La société met en avant le mérite mais elle devient impitoyable, en oubliant les besoins. Le risque? La légitimation éthique de l'inégalité. L'antidote au mal de notre siècle? La révolution de la gratuité.
Par Luigino Bruni
Publié sur Corriere della Sera - Supplemento Buone Notizie du 11/12/2018
La méritocratie est entrain de devenir la nouvelle religion de notre époque, dont les dogmes sont la culpabilisation du pauvre et l'éloge de l'inégalité. Son origine se perd en fait dans l'histoire des religions et des cultes idolâtres. La Bible (les prophètes et surtout Job) et le Christianisme ont tenté une véritable révolution anti-méritocratique, avec un succès limité. Pour la comprendre il suffirait de lire la parabole de l'ouvrier de la dernière heure, et sa politique salariale anti-méritocratique ; ou bien de prendre au sérieux le « frère aîné » dans le récit du Fils prodigue, qui reprochera au père miséricordieux de ne pas avoir suivi le registre méritocratique. La miséricorde est à l'opposé de la méritocratie : nous ne sommes pas pardonnées parce que nous le méritons, mais c'est précisément la condition de démérite qui l'engendre. Les sociétés méritocratiques sont impitoyables. Malgré cela, l'antique théologie méritocratique a continué à influencer l'Occident.

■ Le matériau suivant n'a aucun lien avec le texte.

-- ==== Sys2Proof/Tests/Slice0.lean ====
section
/-! SUPPORT. Tests of single steps, with expected values from the spec (the rule or section is named in each comment), and for every
statement with hypotheses a named witness: a concrete state and operands that meet them. -/

namespace Sys2Proof.Tests
open Sys2Proof.Machine

/-! ## States for the tests -/

/-- The step goes on, and what it leaves passes a check. -/
def leaves (o : Host.Outcome State Fault Refusal) (check : State → Bool) : Bool :=
  match o with
  | .next t => check t
  | .fault _ => false
  | .refused _ => false

def refusedWith (o : Host.Outcome State Fault Refusal) (r : Refusal) : Bool :=
  match o with
  | .refused q => q == r
  | .next _ => false
  | .fault _ => false

/-- A link that is UP with host 0 as its controller, agreed window 8. -/
def upLink : Link :=
  { state := .up, params := some (Params.defaults .active), ownEpoch := 1#8, peerEpoch := some 9#8, agreed := some 8,
    controller := some 0, tIdle := some 5000 }

/-- A STARTING link whose LINK-OPEN has been sent, with own epoch 1. -/
def startingLink : Link := { params := some (Params.defaults .active), state := .starting, ownEpoch := 1#8, tResp := some 200 }

def upLine : LinePort := { enabled := true, rate := some 7, charRate := some 7, rx := .hunt, lineReady := some true }

/-- Link 0 with record `k`, its line port enabled. -/
def onLine (k : Link) : State := (State.reset.setLink 0 k).setLine 0 upLine

/-- Link 0 UP, and channel record 3 as given. -/
def up (c : Chan) : State := (onLine upLink).setChan 3 c

/-- An OPEN record of host 0, paired with the peer's channel 5, with 4 blocks of credit both ways. -/
def openChan : Chan :=
  { state := .opened, remote := some 5, rxWindow := 4, peerWindow := 4, txLimit := 4#8, rxGranted := 4#8 }

def openingChan (o : Owed) : Chan := { state := .opening, remote := some 5, rxWindow := 4, rxGranted := 4#8, owed := o }
def listenChan : Chan := { state := .listen, rxWindow := 4 }
def abortingChan (sent : Bool) : Chan :=
  { state := .aborting, remote := some 5, rxWindow := 4, closeSent := sent, owed := if sent then {} else { close := some true } }

/-- `s` with one frame held by line port 0. -/
def hearing (s : State) (f : Frame) : State := s.setLine 0 { s.line 0 with held := [f] }

/-- A sequenced frame with ns 0 and nr 0 from the peer's channel 5 to record 3. -/
def inSequence (c : Content) : Frame := .seq 0 0 3 5 c

/-- `s` with port 0 in a transaction. -/
def inTxn (s : State) (t : Txn) : State := s.setPort 0 { session := .attached, csLow := true, txn := t }

/-- The header of a request with `n` body bytes. -/
def header (code : Byte) (n : Nat) : ReqHeader := { tag := 7#8, code, len := BitVec.ofNat 16 n }

/-- `s` with port 0 at the end of the write of a request. -/
def writing (s : State) (code : Byte) (n : Nat) (st : Staging := .none) (session : Session := .attached) : State :=
  s.setPort 0 { session, csLow := true, txn := .writeBody (header code n) st }

/-- The last response that port 0 holds. -/
def answer (t : State) : Option (Result × List Byte) := (t.port 0).responses.getLast?.map fun r => (r.result, r.body)

section Steps
-- The kernel evaluates these steps one after another, each in the memory of the one before.
set_option Elab.async false

/-! ## Well-formed commands, and the words of the table -/

theorem test_smoke_wellFormed : (Instr.frameBodyStart 0 0xA5#8).wellFormed = false
    ∧ (Instr.frameBodyStart 0 0x11#8).wellFormed = true := by decide

/-- A character without its stop bit, and one with a spacing level before it that only a receiver that waits for marking passes over. -/
theorem test_smoke_wellFormed_levels : (Instr.bodyCharacter 0 (true :: (charLevels 0x11#8).dropLast)).wellFormed = false
    ∧ (Instr.bodyCharacter 0 (false :: true :: charLevels 0x11#8)).wellFormed = true
    ∧ (Instr.bodyCharacter 0 (charLevels 0x11#8 ++ charLevels 0x11#8)).wellFormed = false := by decide

/-- The table gives its rows no bits (log entry 20). -/
theorem test_no_row_has_bits : decodeTableWord 8 0 = none ∧ State.reset.withFetchWord 16 1 = State.reset := by decide

/-! ## Line format -/

/-- R138: start bit, the data bits of H'A5 least significant first, stop bit; a stop bit at the spacing level, and a spacing level that
goes on, is one framing error. -/
theorem test_levels : charLevels 0xA5#8 = [false, true, false, true, false, false, true, false, true, true]
    ∧ Sampler.ready.read ([true] ++ charLevels 0xA5#8 ++ charLevels 0x11#8) = (.ready, [.byte 0xA5#8, .byte 0x11#8])
    ∧ Sampler.ready.read (List.replicate 25 false) = (.waiting, [.framingError]) := by decide

/-- R138: at rate code 0 a character takes 1.042 ms, at rate code 7 3.2 µs. -/
theorem test_pace : pace (some 0) = 96 ∧ pace (some 7) = 31250 := by decide

/-- R138: after a change from 9600 to 19200 bit/s the character in progress ends at the old rate. -/
theorem test_rate_change : ({ upLine with rate := some 1, charRate := some 0, phase := 52 } : LinePort).sendOn
    = { upLine with rate := some 1, charRate := some 1, phase := 96 } := by decide

/-- R141: a DATA frame with five characters begun is cut off there, a LINK-CLOSE completes; what is left on LTXDn is one H'A5. -/
theorem test_toldTeardown :
    let x (f : Frame) : LinePort := { upLine with tx := some { frame := f, begun := 5 } }
    (x (inSequence (.data [1#8]))).toldTeardown.tx = some { frame := inSequence (.data [1#8]), begun := 5, cut := some 5 }
    ∧ (x (inSequence (.data [1#8]))).toldTeardown.output = .frame [0xA5#8, 0x40#8, 0#8, 0#8, 3#8] [0xA5#8]
    ∧ (x .linkClose).toldTeardown = x .linkClose ∧ ({} : LinePort).output = .marking ∧ upLine.output = .idleFill := by decide +kernel

/-- The note to R139: the CRC of the text 123456789 is H'FEE8. -/
theorem test_crc : crc16 [0x31#8, 0x32#8, 0x33#8, 0x34#8, 0x35#8, 0x36#8, 0x37#8, 0x38#8, 0x39#8] = 0xFEE8#16 := by decide +kernel

/-- Chapter 8, example: a LINK-OPEN with epoch H'A5 and window 8 on the line. -/
theorem test_linkOpen_on_line : (Frame.linkOpen 0xA5#8 8).lineChars
    = [0xA5#8, 0x11#8, 0x5A#8, 0x85#8, 0x08#8, 0x5F#8, 0x6D#8, 0xA5#8] := by decide +kernel

/-- R144, R145: too short, a CRC that differs, an epoch of 0. -/
theorem test_body_checks : checkBody [0x13#8, 0x13#8] = .crcError ∧ checkBody [0x13#8, 0#8, 0#8] = .crcError
    ∧ checkBody ([0x11#8, 0#8, 8#8] ++ crcBytes [0x11#8, 0#8, 8#8]) = .formatError
    ∧ checkBody [0x11#8, 0xA5#8, 0x08#8, 0x5F#8, 0x6D#8] = .good (.linkOpen 0xA5#8 8) := by decide +kernel

/-! ## One step of each command -/

theorem test_attach : leaves (exec (.attach 0 []) (writing State.reset 0x01#8 0 .none .detached))
    (fun t => (t.port 0).session == .attached
      && answer t == some (.ok, [0#8, 1#8, 4#8, 0#8, 0#8, 192#8, 32#8, 2#8])) = true := by decide
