-- ==== Sys2Proof/Config.lean ====
section
/-! DEFINITION. What one module fixes (fuses, certificates, the crossing list) and the free values: constants with no body, of which nothing can be proved but their type. -/
namespace Sys2Proof

/-- MODULE_SERIAL fuses (R397). -/
opaque Config.moduleSerial : BitVec 64
/-- MGMT_MAC fuses, 6 bytes (R401). -/
opaque Config.mgmtMac : Nat → BitVec 8
/-- ETH_MAC of the four Ethernet-mode links from the identity data, 6 bytes each: port, byte (R348). -/
opaque Config.ethMac : Nat → Nat → BitVec 8
/-- PCI Vendor ID, Subsystem Vendor ID and Subsystem ID (R376). -/
opaque Config.pciIds : Nat → BitVec 16
/-- IDENTITY_PUBLIC_KEY, byte by byte (R412). -/
opaque Config.identityKey : Nat → BitVec 8
/-- The certificates of CERT_CHAIN, byte by byte (R413). -/
opaque Config.certChain : Nat → BitVec 8
/-- L of R413: the length of the three certificates (log 9). -/
opaque Config.certLength : Fin 4095
/-- Digests of the firmware keys: key, byte (R416). -/
opaque Config.fwKeyDigest : Nat → Nat → BitVec 8
/-- Ed25519 signature by the identity key over a message: byte n (R412). -/
opaque Config.sign : List (BitVec 8) → Nat → BitVec 8
/-- SHA-512 of a message: byte n (R415, R420). -/
opaque Config.sha512 : List (BitVec 8) → Nat → BitVec 8
/-- Firmware image found in slot 0 (A) or 1 (B) of the flash: byte n (R414). -/
opaque Config.slotImage : Nat → Nat → BitVec 8
/-- Boot ROM contents: byte n (R420); and their length. -/
opaque Config.bootRom : Nat → BitVec 8
/-- Length of the boot ROM (R420). -/
opaque Config.bootRomSize : Nat
/-- Fused voltage of a die for 1.6 GHz at 105 °C, mV (R448). -/
opaque Config.vFuse : Nat → Nat
/-- Manufacturer code of the BSDL description, 11 bits (R480). -/
opaque Config.tapManufacturer : BitVec 11
/-- Random bytes drawn by the SPDM responder: draw, byte (R422). -/
opaque Config.nonce : Nat → Nat → BitVec 8
/-- Byte that lost or never initialised memory reads as: loss, address (log 3). -/
opaque Config.lostByte : Nat → Nat → BitVec 8
/-- Byte of a range whose contents became undefined: the event's number, address (log 3). -/
opaque Config.staleByte : Nat → Nat → BitVec 8
/-- Credits of a virtual channel of a Seam or Ridge, less one, by direction * 16 + channel (R20; log 90). -/
opaque Config.seamCredits : Nat → Nat
/-- The free values: draw n (log 5). -/
opaque Config.free : Nat → Nat
/-- Result of a scalar shift by 64 or more, of which the spec states none: operation (0 SHL, 1 SHR, 2 SAR), value and amount (log 5). -/
opaque Config.shiftBeyond : Nat → BitVec 64 → BitVec 64 → BitVec 64
/-- Contents of a vector register that one instruction names as two destinations: the instruction word and the two results (log 5). -/
opaque Config.clash : BitVec 64 → BitVec 2048 → BitVec 2048 → BitVec 2048
/-- Set of the Loft and Eaves caches a line falls in (log 21). -/
opaque Config.cacheSet : Nat → Nat
/-- Number of records of CROSSING_TABLE after its first (R460). -/
opaque Config.furtherCrossings : Nat
/-- Number of records of CROSSING_TABLE; a package has at least one crossing (R460; log 75). -/
def Config.crossings : Nat := Config.furtherCrossings + 1
/-- CROSSING_TABLE by record: die, source class, destination class, instance (R460). -/
opaque Config.crossing : Nat → Nat × Nat × Nat × Nat

end Sys2Proof
end

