-- ==== Sys2Proof/Machine/State.lean ====
section
/-! DEFINITION. The state of the ST4 block: plain data, one record for each unit, every field with its value at package reset at power-on. -/
namespace Sys2Proof.Machine

/-! ### Time and the Almanac (file 02) -/

/-- LOCK_STATE (R42), in code order. -/
inductive LockState where
  | free | syntonising | aligning | locked | holdover
  deriving DecidableEq, Repr

/-- ALMANAC_STATE (R55), in code order. -/
inductive AlmanacState where
  | idle | checking | armed | running | paused | halted | complete | rejected
  deriving DecidableEq, Repr

/-- STANDBY_STATE (R55), in code order. -/
inductive StandbyState where
  | none | checking | staged | rejected
  deriving DecidableEq, Repr

/-- The two Almanac buffers (R54). -/
inductive Buf where
  | a | b
  deriving DecidableEq, Repr

/-- The header fields latched when a check succeeds (R52, R504), and the base the table is read from. -/
structure AlmHeader where
  buf : Buf
  base : Nat
  id : Nat
  asid : Nat
  count : Nat
  epochSlots : Nat
  epochCount : Nat
  iterations : Nat
  stepBase : Nat
  variant : Nat
  chain : Bool
  ranks : BitVec 512
  deriving DecidableEq, Repr

/-- A transit descriptor (R57). -/
structure Transit where
  slot : Nat
  action : Nat
  die : Fin 4
  unit : Nat
  coreFirst : Nat
  coreCount : Nat
  threadMask : BitVec 32
  waitGate : Nat
  doneGate : Nat
  waitValue : BitVec 32
  param : Nat
  addr : Nat
  noSlip : Bool
  deriving DecidableEq, Repr

/-- A transit in a die's fire queue: its place in the table, its iteration, what the last gate sample saw (R58) and whether it has passed its slot unfired (R61, R62). -/
structure QTransit where
  idx : Nat
  iter : Nat
  transit : Transit
  open_ : Bool
  held : Bool
  deriving DecidableEq, Repr

/-- An action that a fired transit started and that is not complete (R59, R60); `gen` is the Almanac that issued it. -/
structure Action where
  id : Nat
  gen : Nat
  asid : Nat
  iter : Nat
  step : Nat
  transit : Transit
  /-- parts still to complete (threads of a launch, 1 otherwise) -/
  left : Nat
  /-- a thread of the launch raised a fatal fault (R94) -/
  failed : Bool
  deriving DecidableEq, Repr

/-- The fields of an agreement vector that merge (R64). -/
structure AVec where
  presence : BitVec 512
  idMin : Nat
  idMax : Nat
  conjMin : Nat
  conjMax : Nat
  standbyMin : Nat
  standbyMax : Nat
  skipMin : Nat
  faultRankMin : Nat
  slipKey : Nat
  flags : BitVec 8
  deriving DecidableEq, Repr

/-- What a conjunction decided (R67). -/
inductive Decision where
  | halt (code : Nat)
  | pause
  | swap
  | complete (chain : Bool)
  | slip (s : Nat)
  | nothing
  deriving DecidableEq, Repr

/-- The window of one conjunction (R500): its age in working-slot boundaries since the contribution was fixed. -/
structure Window where
  conj : Nat
  /-- first Almanac slot of a slip that it decides, c + 4 -/
  first : Nat
  /-- Almanac that it belongs to, with its EXPECTED_RANKS and CHAIN -/
  gen : Nat
  ranks : BitVec 512
  chain : Bool
  age : Nat
  final : Bool
  vec : AVec
  /-- 0 open, 1 past the vector deadline, 2 past the seal deadline -/
  closed : Nat
  sealMin : BitVec 32
  sealMax : BitVec 32
  decision : Option Decision
  deriving DecidableEq, Repr

/-- A pending vote for a step (R215, R362). -/
structure Vote where
  step : Nat
  nonfinite : Bool
  veto : Bool
  deriving DecidableEq, Repr

/-! ### Cores, arrays, movers and translation (files 03, 05, 11) -/

/-- A resident program image (R91, R92). -/
structure Image where
  asid : Nat
  va : Nat
  crc : BitVec 32
  /-- launches that hold it -/
  pinned : List Nat
  code : Bytes
  deriving DecidableEq, Repr

/-- The state of a hardware thread. -/
inductive ThreadStatus where
  | idle | running | parked | stopped | ended
  deriving DecidableEq, Repr

/-- The state of a mover. -/
inductive MoverStatus where
  | idle | running | parked | stopped
  deriving DecidableEq, Repr

/-- One issued matrix instruction (R133 to R135): its word, command block, OPND and POS as latched, and how far it has come. -/
structure MatInstr where
  seq : Nat
  thread : Nat
  iter : Nat
  step : Nat
  mask : BitVec 4
  word : BitVec 64
  block : BitVec 512
  opnd : Nat
  pos : BitVec 64
  /-- arrays in which it has started -/
  started : BitVec 4
  /-- arrays in which it is complete -/
  done : BitVec 4
  /-- rows of an MSTREAM written, or drain steps of an MDRAIN done -/
  rows : Nat
  /-- failed attempts at the present row (R156) -/
  tries : Nat
  deriving DecidableEq, Repr

/-- A weight set (R127, R139, R152): the attributes declared when its load was issued; and its contents: element codes and block scales of each loaded column, K-block number and output column, Xmax and coverage of each K-block, and the parity columns in units of 2^-24. -/
structure WeightSet where
  declType : Nat := 3
  declBlock16 : Bool := false
  declK : Nat := 0
  elemType : Nat := 3
  block16 : Bool := false
  k : Nat := 0
  kBlock : Nat := 0
  outCol : Nat := 0
  elems : List (List Nat) := []
  scales : List (List Nat) := []
  xmax : List Nat := []
  covered : List (BitVec 128) := []
  p0 : List Int := []
  p1 : List Int := []
  deriving DecidableEq, Repr

/-- An entry of a translation cache (R287). -/
structure TlbEntry where
  asid : Nat
  va : Nat
  size : Nat
  leaf : BitVec 64
  deriving DecidableEq, Repr

/-- A cached table entry of level 3, 2 or 1 (R287). -/
structure WalkEntry where
  asid : Nat
  level : Nat
  va : Nat
  entry : BitVec 64
  deriving DecidableEq, Repr

/-- An invalidation in progress (R288). -/
structure InvalCmd where
  kind : Nat
  asid : Nat
  lo : Nat
  hi : Nat
  deriving DecidableEq, Repr

/-- What a request does. -/
inductive ReqKind where
  | load | store | add (fmt : Nat)
  deriving DecidableEq, Repr

/-- Where translated bytes are: an LPA here, an LPA of another rank, or a bus address of a host port (R286, R386). -/
inductive Target where
  | here (lpa : Nat)
  | remote (rank : Nat) (lpa : Nat)
  | host (port : Nat) (addr : Nat)
  deriving DecidableEq, Repr

/-- One request that holds a tracking entry (R289, R501). -/
structure Req where
  id : Nat
  agent : Agent
  /-- die whose tracking entry it holds -/
  die : Nat
  kind : ReqKind
  target : Target
  len : Nat
  data : Bytes
  /-- performed at the owning slice, or answered by the peer or the host -/
  done : Bool
  /-- waits for the Eaves fill to return -/
  eaves : Bool
  alloc : Bool
  irregular : Bool
  poison : Option Nat
  /-- LSU destination: register, sign extension, byte offset of this part -/
  reg : Nat
  signed : Bool
  off : Nat
  /-- mover: descriptor index, and the write that follows a read with its LOFT_ALLOC and VA; thread: bytes of the whole access -/
  desc : Nat
  next : Option (Target × ReqKind × Bool × Nat)
  step : Nat
  /-- address space and VA it was translated from (R288) -/
  asid : Nat
  va : Nat
  /-- where its agent was when it issued (R503): PC of a thread; descriptor, element and offset of a mover; unit of work of an engine -/
  pos : Nat × Nat × Nat
  deriving DecidableEq, Repr

/-- An agent that parks, with the SDT and ALMANAC_SLOT of the park (R296, R297). -/
structure ParkInfo where
  agent : Agent
  kind : Nat
  level : Nat
  asid : Nat
  va : Nat
  access : Nat
  code : Nat
  die : Nat
  unit : Nat
  core : Nat
  position : Nat
  step : Nat
  sdt : Nat
  almSlot : Nat
  deriving DecidableEq, Repr

/-- An outstanding park record (R297): its number, page and agents. -/
structure ParkRec where
  seq : Nat
  asid : Nat
  page : Nat
  first : ParkInfo
  joined : List ParkInfo
  deriving DecidableEq, Repr

/-- PREEMPT_STATE (R301), in code order. -/
inductive PreemptState where
  | running | stopping | stopped | saving | saved | restoring
  deriving DecidableEq, Repr

/-- A descriptor wholly translated and not retired (R292). -/
structure MoverDesc where
  idx : Nat
  desc : BitVec 512
  deriving DecidableEq, Repr

/-! ### Caches (file 10) -/

/-- A Loft line (R254): storage line, valid and dirty sectors, EXPORTED, and the die whose prefetcher brought it in, while no demand read has touched it (R271). -/
structure LoftLine where
  line : Nat
  valid : BitVec 8
  dirty : BitVec 8
  exported : Bool
  prefetched : Option Nat
  deriving DecidableEq, Repr

/-- A Loft fill outstanding (R255): its storage line, sectors, whether it is installed, whether the prefetcher of die `asker` asked for it, and the requests held on it in arrival order. -/
structure Fill where
  line : Nat
  sectors : BitVec 8
  install : Bool
  prefetch : Bool
  asker : Nat
  held : List Nat
  deriving DecidableEq, Repr

/-- A line of an Eaves cache (R259): its die, global line, valid sectors and the 256 bytes it copies. -/
structure EavesLine where
  die : Nat
  line : Nat
  valid : BitVec 8
  bytes : Bytes
  deriving DecidableEq, Repr

/-- An Eaves fill outstanding (R260): its die, global line, the request it serves; `dead` after an invalidation. -/
structure EavesFill where
  die : Nat
  line : Nat
  req : Nat
  dead : Bool
  deriving DecidableEq, Repr

/-- A prefetch tracker (R268): reader (core, or 1000 + mover), ASID, last address, stride, and whether the stride was seen twice. -/
structure Tracker where
  reader : Nat
  asid : Nat
  last : Nat
  stride : Int
  confirmed : Bool
  /-- VA of the target that it may not enter, while it is stopped (R270) -/
  stop : Option Nat
  deriving DecidableEq, Repr

/-- A guarded write not yet visible (R359): the guards still to be stamped, its address and the bytes that reads still see. -/
structure HiddenWrite where
  guards : List Nat
  addr : Nat
  old : Bytes
  deriving DecidableEq, Repr

/-! ### The update engine (file 09) -/

/-- The stage of an update job's entry in hand (R233, R240, R242, R244). -/
inductive UpdPhase where
  | idle | chunk | norm | product | apply | rows | ratio
  deriving DecidableEq, Repr

/-- A commit word or row record as the compute phase found it (R232, R233, R236): row, where it is with its LOFT_ALLOC, LAST_STEP and committed bank. -/
structure UpdRow where
  row : Nat
  at_ : Target
  alloc : Bool
  last : Nat
  bank : Bool
  deriving DecidableEq, Repr

/-- An update job on the cores (R223): its action and list, and the entry in hand. -/
structure UpdJob where
  /-- number of the action -/
  id : Nat
  die : Fin 4
  cores : List Nat
  base : Nat
  count : Nat
  asid : Nat
  iter : Nat
  step : Nat
  /-- the Almanac that fired the transit: its generation here, and its header (R63, R68, R233) -/
  gen : Nat
  hdr : Option AlmHeader
  /-- the list holds an ORTHO_MOMENTUM entry, as far as it has been read (R225) -/
  ortho : Bool
  /-- COMMIT_CONJ of the list, and whether it is a list of REPUBLISH entries (R226) -/
  conj : Option (Nat × Bool)
  /-- entries not retired -/
  left : Nat
  /-- list position of the entry in hand or next -/
  pos : Nat
  phase : UpdPhase := .idle
  desc : BitVec 1024 := 0
  /-- next chunk, list row or tile (R249) -/
  next : Nat := 0
  /-- iteration and product of ORTHO_MOMENTUM (R250) -/
  ns : Nat := 0
  product : Nat := 0
  /-- hyperparameter block (R230) -/
  hp : BitVec 512 := 0
  rows : List UpdRow := []
  /-- rows of the row list, as read (R242) -/
  list : List Nat := []
  /-- sums U and W of the chunk in progress, AQ48 (R219) -/
  u : Nat := 0
  w : Nat := 0
  /-- matrices of ORTHO_MOMENTUM, FP32, row-major: X, A or B, and the product being formed (R240) -/
  mx : List Nat := []
  ma : List Nat := []
  mo : List (List Nat) := []
  parked : Bool := false
  deriving DecidableEq, Repr

/-- A pending update record (R233): its job and list position, target CONJ_INDEX, and what its commit writes. -/
structure PendRec where
  job : Nat
  die : Fin 4
  pos : Nat
  step : Nat
  target : Nat
  due : Bool
  desc : BitVec 1024
  /-- the entry writes nothing: frozen, or without elements (R231, R245) -/
  nothing : Bool
  /-- the entry has no element, row or block: it only retires at its commit point (R12, R231) -/
  empty : Bool
  rows : List UpdRow
  u : Nat
  w : Nat
  deriving DecidableEq, Repr

/-- The kinds of follow-on work (R234). -/
inductive FollowKind where
  | publish | ratio | sweep
  deriving DecidableEq, Repr

/-- Follow-on work of a record (R234): next row or block, and the counts of a sweep (R210). -/
structure FollowOn where
  id : Nat
  job : Nat
  kind : FollowKind
  pos : Nat
  step : Nat
  desc : BitVec 1024
  rows : List UpdRow
  u : Nat
  w : Nat
  next : Nat
  skipped : Bool
  counts : List Nat
  deriving DecidableEq, Repr

/-! ### The Rafter fabric (file 12) -/

/-- LINK_STATE (R312), in code order. -/
inductive LinkSt where
  | down | detect | equalise | identify | active | miswired | fenced | ethTraining | ethUp | disabled
  deriving DecidableEq, Repr

/-- A frame waiting to be sent on a link (R318): its virtual channel, dateline half and bytes, the flits already sent, and the link and flits whose credits a forwarded frame holds (link 255 for none). -/
structure TxFrame where
  vc : Nat
  half : Bool
  bytes : Bytes
  sent : Nat
  inLink : Nat
  inFlits : Nat
  deriving DecidableEq, Repr

/-- A frame being received on one virtual channel (R318). -/
structure RxPart where
  half : Bool
  flits : Nat
  bytes : Bytes
  deriving DecidableEq, Repr

/-- A frame delivered to this package (R326): the link it came by (255 for none), its dateline half and the flits whose credits it holds. -/
structure RxFrame where
  link : Nat
  half : Bool
  vc : Nat
  flits : Nat
  bytes : Bytes
  deriving DecidableEq, Repr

Poutant, jusqu'à récemment, nous n'avions jamais pensé à édifier une société entièrement et principalement méritocratique. Armée, sport, science, école étaient des milieux à forte tendance méritocratique, mais d'autres sphères majeures de la vie étaient régies par des logiques différentes et parfois opposées. Dans les églises, dans la famille, dans le soin, dans la société civile, le critère de base n'était pas le mérite mais le besoin, mot important aujourd'hui oublié. De plus, l'entreprise et le marché ne sont pas des milieux méritocratiques, car les choix adviennent sur la base d'information ex ante tandis que les résultats dépendent en grande partie d'événements post ante imprévus et souvent imprévisibles.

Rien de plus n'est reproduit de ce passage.